**YOUR ASSIGNMENT**
Quote all of the data below exactly, please.
==== DATA RECORDS
-- ==== Sys2Proof/Syntax.lean ====
section
/-! DEFINITION. The instructions and steps of the L9: one constructor for each row of the opcode table. A program row
carries its encoded fields (R119, R121) as the bit fields they are; a device step carries its operands. -/
namespace Sys2Proof

open Sys2Proof.Machine

/-- The fields of a short form (R119). `lit` is the literal of LEN 0b10 (R115, R127). -/
structure Short where
  u : Bool := false
  s : Bool := false
  d : BitVec 6 := 0
  a : BitVec 6 := 0
  la : Bool := false
  b : BitVec 6 := 0
  lb : Bool := false
  p : Bool := false
  lit : Option W64 := none
  deriving DecidableEq, Repr

/-- The fields of an extended form (R121). `lit` is the literal of LEN 0b11 (R115, R127). -/
structure Ext where
  u : Bool := false
  s : Bool := false
  d : BitVec 8 := 0
  a : BitVec 8 := 0
  la : Bool := false
  sub : BitVec 4 := 0
  b : BitVec 8 := 0
  lb : Bool := false
  c : BitVec 8 := 0
  lc : Bool := false
  fa : Bool := false
  fb : Bool := false
  fc : Bool := false
  pm : BitVec 3 := 0
  pn : Bool := false
  ty : BitVec 5 := 0
  rm : BitVec 2 := 0
  imm : BitVec 20 := 0
  sc : BitVec 3 := 0
  ht : BitVec 3 := 0
  vs : BitVec 2 := 0
  xs : BitVec 4 := 0
  lit : Option W64 := none
  deriving DecidableEq, Repr

/-- What the environment tells of an operation in flight (R298, R330): whether a refill's read of the spill area succeeded; whether both sides of
a send and receive have issued. -/
structure OpReport where
  op : Nat
  ok : Bool
  deriving DecidableEq, Repr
========
**OUTPUT FOR THIS TASK**
-- ==== Sys2Proof/Syntax.lean ====
section
/-! DEFINITION. The instructions and steps of the L9: one constructor for each row of the opcode table. A program row
carries its encoded fields (R119, R121) as the bit fields they are; a device step carries its operands. -/
namespace Sys2Proof

open Sys2Proof.Machine

/-- The fields of a short form (R119). `lit` is the literal of LEN 0b10 (R115, R127). -/
structure Short where
  u : Bool := false
  s : Bool := false
  d : BitVec 6 := 0
  a : BitVec 6 := 0
  la : Bool := false
  b : BitVec 6 := 0
  lb : Bool := false
  p : Bool := false
  lit : Option W64 := none
  deriving DecidableEq, Repr

/-- The fields of an extended form (R121). `lit` is the literal of LEN 0b11 (R115, R127). -/
structure Ext where
  u : Bool := false
  s : Bool := false
  d : BitVec 8 := 0
  a : BitVec 8 := 0
  la : Bool := false
  sub : BitVec 4 := 0
  b : BitVec 8 := 0
  lb : Bool := false
  c : BitVec 8 := 0
  lc : Bool := false
  fa : Bool := false
  fb : Bool := false
  fc : Bool := false
  pm : BitVec 3 := 0
  pn : Bool := false
  ty : BitVec 5 := 0
  rm : BitVec 2 := 0
  imm : BitVec 20 := 0
  sc : BitVec 3 := 0
  ht : BitVec 3 := 0
  vs : BitVec 2 := 0
  xs : BitVec 4 := 0
  lit : Option W64 := none
  deriving DecidableEq, Repr

/-- What the environment tells of an operation in flight (R298, R330): whether a refill's read of the spill area succeeded; whether both sides of
a send and receive have issued. -/
structure OpReport where
  op : Nat
  ok : Bool
  deriving DecidableEq, Repr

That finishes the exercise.